Pytany o przestrzeganie obostrzeń przez Polaków, prof. Gut podkreślił, że obchodzenie ich jest nieodpowiedzialne. - W gruncie rzeczy decydują ludzie. Jeżeli obostrzenia będą nawet najsurowsze, ale ludzie zdecydują się je ominąć, to znajdą rozwiązanie. No, chyba, że będzie metoda chińska – jak wyszedłeś z kwarantanny, to ci zaspawamy drzwi. Ale to w naszych warunkach nie przejdzie. Wobec tego trzeba cały czas, jak to mówię śmiechem – chodzić po ostrzu miecza. Czyli obostrzenia muszą być zaakceptowane, bo inaczej będą nieskuteczne - mówił.

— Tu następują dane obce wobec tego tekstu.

-- ==== Sys2Proof/Machine/Session.lean ====
section
/-! DEFINITION. The host's exchange (spec/48_host_session.md R136 to R141) over the block's operations, and the
meaning of each command kind of spec/opcode_table.json: one whole exchange of that kind (log 9). -/

namespace Sys2Proof.Machine

/-- One host action after another: "the first error ends the exchange" (60_exceptions.md R157); what was written
before it stays (R155). -/
def andThen {α β : Type} (r : State × Except Cause α) (next : α → State → State × Except Cause β) :
    State × Except Cause β :=
  match r.2 with
  | .ok a => next a r.1
  | .error c => (r.1, .error c)

/-- A Transport call of the host: a failure is a `TransportFault` (R144). -/
def onTransport {α : Type} (f : Transport → Transport × Except TransportError α) (s : State) :
    State × Except Cause α :=
  ({ s with transport := (f s.transport).1 },
    match (f s.transport).2 with
    | .ok a => .ok a
    | .error e => .error (.transportFault e))

/-- A block operation that writes no register, as a host action. -/
def onBlock {α : Type} (r : Except Cause α) (s : State) : State × Except Cause α := (s, r)

/-- `SRCMATCH` as a host action: an error writes nothing. -/
def hostMatch (src : Addr) (s : State) : State × Except Cause Bool :=
  match matchSource s src with
  | .ok (t, verdict) => (t, .ok verdict)
  | .error c => (s, .error c)

/-- `PARSE` as a host action: an error writes nothing. -/
def hostParse (f : Frame) (s : State) : State × Except Cause Unit :=
  match parseResponse s f with
  | .ok t => (t, .ok ())
  | .error c => (s, .error c)

/-- After a successful `PARSE` the host issues `RDADDR` "and stores the result as (sessSrc, sessDst)" (R137), before it decodes (R139;
log 23). -/
def hostStoreSession (s : State) : State × Except Cause Unit :=
  match readAddresses s with
  | .ok (src, dst) => ({ s with sessSrc := src, sessDst := dst }, .ok ())
  | .error c => (s, .error c)

/-- The receive loop with `n` attempts left (R139, R140): only a source mismatch takes another attempt (R141). -/
def receiveLoop (k : CommandKind) : Nat → State → State × Except Cause Decoded
  | 0, s => (s, .error .retryLimitExceeded)
  | n + 1, s =>
    andThen (onTransport (Transport.read Config.headerSize) s) fun h s =>
    andThen (onBlock (extractHeader h) s) fun header s =>
    andThen (onTransport (Transport.read (header.length.toNat + 1)) s) fun b s =>
    andThen (onBlock (extractBody header.length b) s) fun body s =>
    andThen (hostMatch header.src s) fun verdict s =>
    if verdict then
      andThen (hostParse ⟨header, body⟩ s) fun _ s =>
      andThen (hostStoreSession s) fun _ s =>
      onBlock (decodeResponse s k) s
    else receiveLoop k n s

/-- The send steps (R138): the Transport ready, the line flushed, the whole request frame in one write. -/
def sendRequest (k : CommandKind) (s : State) : State × Except Cause Unit :=
  andThen (onTransport Transport.ensureReady s) fun _ s =>
  andThen (onTransport Transport.flush s) fun _ s =>
  andThen (onBlock (composeFrame s (encodeRequest s.modeTable k).1 (encodeRequest s.modeTable k).2) s) fun frame s =>
  andThen (onTransport (Transport.write frame) s) fun _ s =>
  (s, .ok ())

/-- One exchange (R136 to R139): `LDADDR sessSrc, sessDst` first (step 1; log 12), the send steps, the receive loop. -/
def exchange (k : CommandKind) (s : State) : State × Except Cause Decoded :=
  andThen (sendRequest k (loadAddresses s s.sessSrc s.sessDst)) fun _ s => receiveLoop k Config.maxAttempts s

/-- Report an exchange: "either with the decoded result or with one operational failure" (R136). -/
def reportExchange (r : State × Except Cause Decoded) : Host.Outcome State Fault Refusal :=
  report r.1 (r.2.map .decoded)

/-- `GetNetworkID` (47_command_catalog.md R120). -/
def execGetNetworkId (st : State) : Host.Outcome State Fault Refusal :=
  reportExchange (exchange .getNetworkId st)

/-- `GetConfig` (R121). -/
def execGetConfig (st : State) : Host.Outcome State Fault Refusal :=
  reportExchange (exchange .getConfig st)

/-- `SetConfig` (R123). -/
def execSetConfig (config : MeterConfig) (st : State) : Host.Outcome State Fault Refusal :=
  reportExchange (exchange (.setConfig config) st)

/-- `GetLastPacket` (R125, R126). -/
def execGetLastPacket (counterId : Addr) (st : State) : Host.Outcome State Fault Refusal :=
  reportExchange (exchange (.getLastPacket counterId) st)

/-- `GetHistory` (R127 to R129). -/
def execGetHistory (counterId : Addr) (st : State) : Host.Outcome State Fault Refusal :=
  reportExchange (exchange (.getHistory counterId) st)

end Sys2Proof.Machine
end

- Zawsze znajdzie się grupa ludzi, która będzie omijała zakazy. Problem polega na tym, żeby to zminimalizować. W końcu z siłowni można zrobić świątynie, prawda? - pytał ekspert. Zastrzegł, że w obostrzeniach „chodzi o to, aby ludzie zaczęli się zastanawiać”. - Przede wszystkim więc chodzi o pobudzenie do myślenia - mówił. Tłumaczył także, dlaczego rząd zdecydował się na połączenie ferii zimowych w jeden termin na początku stycznia. - Ma to utrudnić wyjazd, wiadomo. Po to były ferie dzielone na różne obszary, żeby więcej osób mogło na nie wyjechać. Ponieważ ruchliwość jest niekorzystna dla samego obrazu epidemii, no to ferie się połączy do jednego terminu, to będzie utrudnienie i na ferie się nie pojedzie. Zwłaszcza, że hotele będą zamknięte i będą z tym kłopoty - wyjaśnił prof. Włodzimierz Gut.